Years ago, the textbook I used for Intermediate Algebra mentioned relativity in the rational functions chapter. They gave an expression for observed speed (of galaxies separating). I wanted to help my students practice the algebraic steps involved in solving an equation (with lots of variables) for one variable, and made up a silly story about a galacto-cop chasing a possibly speeding pirate. I have a few questions.
The equation I used was equivalent to s = (u+v) / (1 + uv/c2), where u and v are the observed velocities of two objects moving in opposite directions. s is the speed at which they're separating. At earthly speeds, s would equal u+v. Simple. But near the speed of light things get complicated. If u and v are each over half the speed of light, u+v would give us an s value over the speed of light. That's apparently not possible. Einstein (and others?) came up with the equation above, which describes relativistic effects on velocity. I think. (Please correct my statements here if they're inaccurate, misleading, or confusing.)

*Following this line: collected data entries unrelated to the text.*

-- ==== Sys2Proof/Laws/State.lean ====
section
/-! SUPPORT. One lemma per field of the state per named update, so that no proof unfolds a record update. -/

namespace Sys2Proof.Machine

/-! ### `respond` -/

@[simp] theorem respond_cfg (opcode tag : BitVec 8) (code : Code) (s : State) :
    (respond opcode tag code s).cfg = s.cfg := rfl
@[simp] theorem respond_regs (opcode tag : BitVec 8) (code : Code) (s : State) :
    (respond opcode tag code s).regs = s.regs := rfl
@[simp] theorem respond_bm (opcode tag : BitVec 8) (code : Code) (s : State) :
    (respond opcode tag code s).bm = s.bm := rfl
@[simp] theorem respond_lanes (opcode tag : BitVec 8) (code : Code) (s : State) :
    (respond opcode tag code s).lanes = s.lanes := rfl
@[simp] theorem respond_sp (opcode tag : BitVec 8) (code : Code) (s : State) :
    (respond opcode tag code s).sp = s.sp := rfl
@[simp] theorem respond_mem (opcode tag : BitVec 8) (code : Code) (s : State) :
    (respond opcode tag code s).mem = s.mem := rfl
@[simp] theorem respond_rsp (opcode tag : BitVec 8) (code : Code) (s : State) :
    (respond opcode tag code s).rsp = s.rsp ++ [responseWord opcode tag code] := rfl
@[simp] theorem respond_evt (opcode tag : BitVec 8) (code : Code) (s : State) :
    (respond opcode tag code s).evt = s.evt := rfl
@[simp] theorem respond_port (opcode tag : BitVec 8) (code : Code) (s : State) :
    (respond opcode tag code s).port = s.port := rfl
@[simp] theorem respond_env (opcode tag : BitVec 8) (code : Code) (s : State) :
    (respond opcode tag code s).env = s.env := rfl
@[simp] theorem respond_tick (opcode tag : BitVec 8) (code : Code) (s : State) :
    (respond opcode tag code s).tick = s.tick := rfl

/-! ### `emitEvent` -/

@[simp] theorem emitEvent_cfg (kind : BitVec 8) (pos : Nat) (s : State) :
    (emitEvent kind pos s).cfg = s.cfg := rfl
@[simp] theorem emitEvent_regs (kind : BitVec 8) (pos : Nat) (s : State) :
    (emitEvent kind pos s).regs = s.regs := rfl
@[simp] theorem emitEvent_bm (kind : BitVec 8) (pos : Nat) (s : State) :
    (emitEvent kind pos s).bm = s.bm := rfl
@[simp] theorem emitEvent_lanes (kind : BitVec 8) (pos : Nat) (s : State) :
    (emitEvent kind pos s).lanes = s.lanes := rfl
@[simp] theorem emitEvent_sp (kind : BitVec 8) (pos : Nat) (s : State) :
    (emitEvent kind pos s).sp = s.sp := rfl
@[simp] theorem emitEvent_mem (kind : BitVec 8) (pos : Nat) (s : State) :
    (emitEvent kind pos s).mem = s.mem := rfl
@[simp] theorem emitEvent_rsp (kind : BitVec 8) (pos : Nat) (s : State) :
    (emitEvent kind pos s).rsp = s.rsp := rfl
@[simp] theorem emitEvent_evt (kind : BitVec 8) (pos : Nat) (s : State) :
    (emitEvent kind pos s).evt = s.evt ++ [eventWord kind pos] := rfl
@[simp] theorem emitEvent_port (kind : BitVec 8) (pos : Nat) (s : State) :
    (emitEvent kind pos s).port = s.port := rfl
@[simp] theorem emitEvent_env (kind : BitVec 8) (pos : Nat) (s : State) :
    (emitEvent kind pos s).env = s.env := rfl
@[simp] theorem emitEvent_tick (kind : BitVec 8) (pos : Nat) (s : State) :
    (emitEvent kind pos s).tick = s.tick := rfl

/-! ### `setBmState` -/

@[simp] theorem setBmState_cfg (st : BmState) (s : State) : (setBmState st s).cfg = s.cfg := rfl
@[simp] theorem setBmState_regs (st : BmState) (s : State) :
    (setBmState st s).regs = { s.regs with bmState := BitVec.ofNat 64 (bmStateCode st) } := rfl
@[simp] theorem setBmState_bm (st : BmState) (s : State) :
    (setBmState st s).bm = { s.bm with state := st } := rfl
@[simp] theorem setBmState_lanes (st : BmState) (s : State) : (setBmState st s).lanes = s.lanes := rfl
@[simp] theorem setBmState_sp (st : BmState) (s : State) : (setBmState st s).sp = s.sp := rfl
@[simp] theorem setBmState_mem (st : BmState) (s : State) : (setBmState st s).mem = s.mem := rfl
@[simp] theorem setBmState_rsp (st : BmState) (s : State) : (setBmState st s).rsp = s.rsp := rfl
@[simp] theorem setBmState_evt (st : BmState) (s : State) : (setBmState st s).evt = s.evt := rfl
@[simp] theorem setBmState_port (st : BmState) (s : State) : (setBmState st s).port = s.port := rfl
@[simp] theorem setBmState_env (st : BmState) (s : State) : (setBmState st s).env = s.env := rfl
@[simp] theorem setBmState_tick (st : BmState) (s : State) : (setBmState st s).tick = s.tick := rfl

/-! ### `setSpState` -/

@[simp] theorem setSpState_cfg (st : SpState) (s : State) : (setSpState st s).cfg = s.cfg := rfl
@[simp] theorem setSpState_regs (st : SpState) (s : State) :
    (setSpState st s).regs = { s.regs with spState := spStateWord st s.sp.path } := rfl
@[simp] theorem setSpState_bm (st : SpState) (s : State) : (setSpState st s).bm = s.bm := rfl
@[simp] theorem setSpState_lanes (st : SpState) (s : State) : (setSpState st s).lanes = s.lanes := rfl
@[simp] theorem setSpState_sp (st : SpState) (s : State) :
    (setSpState st s).sp = { s.sp with state := st } := rfl
@[simp] theorem setSpState_mem (st : SpState) (s : State) : (setSpState st s).mem = s.mem := rfl
@[simp] theorem setSpState_rsp (st : SpState) (s : State) : (setSpState st s).rsp = s.rsp := rfl
@[simp] theorem setSpState_evt (st : SpState) (s : State) : (setSpState st s).evt = s.evt := rfl
@[simp] theorem setSpState_port (st : SpState) (s : State) : (setSpState st s).port = s.port := rfl
@[simp] theorem setSpState_env (st : SpState) (s : State) : (setSpState st s).env = s.env := rfl
@[simp] theorem setSpState_tick (st : SpState) (s : State) : (setSpState st s).tick = s.tick := rfl

/-! ### `withEvents` -/

@[simp] theorem withEvents_cfg (events : List Event) (s : State) :
    (withEvents events s).cfg = s.cfg := rfl
@[simp] theorem withEvents_regs (events : List Event) (s : State) :
    (withEvents events s).regs = s.regs := rfl
@[simp] theorem withEvents_bm (events : List Event) (s : State) : (withEvents events s).bm = s.bm := rfl
@[simp] theorem withEvents_lanes (events : List Event) (s : State) :
    (withEvents events s).lanes = s.lanes := rfl
@[simp] theorem withEvents_sp (events : List Event) (s : State) : (withEvents events s).sp = s.sp := rfl
@[simp] theorem withEvents_mem (events : List Event) (s : State) :
    (withEvents events s).mem = s.mem := rfl
@[simp] theorem withEvents_rsp (events : List Event) (s : State) :
    (withEvents events s).rsp = s.rsp := rfl
@[simp] theorem withEvents_evt (events : List Event) (s : State) :
    (withEvents events s).evt = s.evt := rfl
@[simp] theorem withEvents_port (events : List Event) (s : State) :
    (withEvents events s).port = s.port := rfl
@[simp] theorem withEvents_env (events : List Event) (s : State) :
    (withEvents events s).env = { s.env with events := events } := rfl
@[simp] theorem withEvents_tick (events : List Event) (s : State) :
    (withEvents events s).tick = s.tick := rfl

/-! ### `advanceReader` -/

@[simp] theorem advanceReader_cfg (n : Nat) (s : State) : (advanceReader n s).cfg = s.cfg := rfl
@[simp] theorem advanceReader_regs (n : Nat) (s : State) : (advanceReader n s).regs = s.regs := rfl
@[simp] theorem advanceReader_bm (n : Nat) (s : State) : (advanceReader n s).bm = s.bm := rfl
@[simp] theorem advanceReader_lanes (n : Nat) (s : State) : (advanceReader n s).lanes = s.lanes := rfl
@[simp] theorem advanceReader_sp (n : Nat) (s : State) :
    (advanceReader n s).sp = { s.sp with rpos := s.sp.rpos + n } := rfl
@[simp] theorem advanceReader_mem (n : Nat) (s : State) : (advanceReader n s).mem = s.mem := rfl
@[simp] theorem advanceReader_rsp (n : Nat) (s : State) : (advanceReader n s).rsp = s.rsp := rfl
@[simp] theorem advanceReader_evt (n : Nat) (s : State) : (advanceReader n s).evt = s.evt := rfl
@[simp] theorem advanceReader_port (n : Nat) (s : State) : (advanceReader n s).port = s.port := rfl
@[simp] theorem advanceReader_env (n : Nat) (s : State) : (advanceReader n s).env = s.env := rfl
@[simp] theorem advanceReader_tick (n : Nat) (s : State) : (advanceReader n s).tick = s.tick := rfl

/-! ### `observeRsp` -/

@[simp] theorem observeRsp_cfg (s : State) : (observeRsp s).cfg = s.cfg := rfl
@[simp] theorem observeRsp_regs (s : State) : (observeRsp s).regs = s.regs := rfl
@[simp] theorem observeRsp_bm (s : State) : (observeRsp s).bm = s.bm := rfl
@[simp] theorem observeRsp_lanes (s : State) : (observeRsp s).lanes = s.lanes := rfl
@[simp] theorem observeRsp_sp (s : State) : (observeRsp s).sp = s.sp := rfl
@[simp] theorem observeRsp_mem (s : State) : (observeRsp s).mem = s.mem := rfl
@[simp] theorem observeRsp_rsp (s : State) : (observeRsp s).rsp = s.rsp := rfl
@[simp] theorem observeRsp_evt (s : State) : (observeRsp s).evt = s.evt := rfl
@[simp] theorem observeRsp_port (s : State) :
    (observeRsp s).port = { s.port with rspSeen := s.port.rspSeen + 1 } := rfl
@[simp] theorem observeRsp_env (s : State) : (observeRsp s).env = s.env := rfl
@[simp] theorem observeRsp_tick (s : State) : (observeRsp s).tick = s.tick := rfl

/-! ### `observeEvt` -/

@[simp] theorem observeEvt_cfg (s : State) : (observeEvt s).cfg = s.cfg := rfl
@[simp] theorem observeEvt_regs (s : State) : (observeEvt s).regs = s.regs := rfl
@[simp] theorem observeEvt_bm (s : State) : (observeEvt s).bm = s.bm := rfl
@[simp] theorem observeEvt_lanes (s : State) : (observeEvt s).lanes = s.lanes := rfl
@[simp] theorem observeEvt_sp (s : State) : (observeEvt s).sp = s.sp := rfl
@[simp] theorem observeEvt_mem (s : State) : (observeEvt s).mem = s.mem := rfl
@[simp] theorem observeEvt_rsp (s : State) : (observeEvt s).rsp = s.rsp := rfl
@[simp] theorem observeEvt_evt (s : State) : (observeEvt s).evt = s.evt := rfl
@[simp] theorem observeEvt_port (s : State) :
    (observeEvt s).port = { s.port with evtSeen := s.port.evtSeen + 1 } := rfl
@[simp] theorem observeEvt_env (s : State) : (observeEvt s).env = s.env := rfl
@[simp] theorem observeEvt_tick (s : State) : (observeEvt s).tick = s.tick := rfl

/-! ### `hostRegRead` -/

@[simp] theorem hostRegRead_cfg (i : BitVec 6) (s : State) : (hostRegRead i s).cfg = s.cfg := rfl
@[simp] theorem hostRegRead_regs (i : BitVec 6) (s : State) : (hostRegRead i s).regs = s.regs := rfl
@[simp] theorem hostRegRead_bm (i : BitVec 6) (s : State) : (hostRegRead i s).bm = s.bm := rfl
@[simp] theorem hostRegRead_lanes (i : BitVec 6) (s : State) : (hostRegRead i s).lanes = s.lanes := rfl
@[simp] theorem hostRegRead_sp (i : BitVec 6) (s : State) : (hostRegRead i s).sp = s.sp := rfl
@[simp] theorem hostRegRead_mem (i : BitVec 6) (s : State) : (hostRegRead i s).mem = s.mem := rfl
@[simp] theorem hostRegRead_rsp (i : BitVec 6) (s : State) : (hostRegRead i s).rsp = s.rsp := rfl
@[simp] theorem hostRegRead_evt (i : BitVec 6) (s : State) : (hostRegRead i s).evt = s.evt := rfl
@[simp] theorem hostRegRead_port (i : BitVec 6) (s : State) :
    (hostRegRead i s).port = { s.port with regData := regRead s i } := rfl
@[simp] theorem hostRegRead_env (i : BitVec 6) (s : State) : (hostRegRead i s).env = s.env := rfl
@[simp] theorem hostRegRead_tick (i : BitVec 6) (s : State) : (hostRegRead i s).tick = s.tick := rfl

What I wanted to do with my students was to solve for u. I got u = (s-v) * c^2 / (c^2 - sv). First question, is this legitimate?
My story was that the galacto-cop's 'radar' (what else should I call it?) gave her the pirate's speed of separation from her ship, but she wants to know the pirate's 'true' speed, and has to figure this version of the formula out. I claimed the galactic 'speed limit' was 1/4*c.
My understanding of relativity is weak, and I'd like to get this story down a little better before I tell it in class this semester. Help?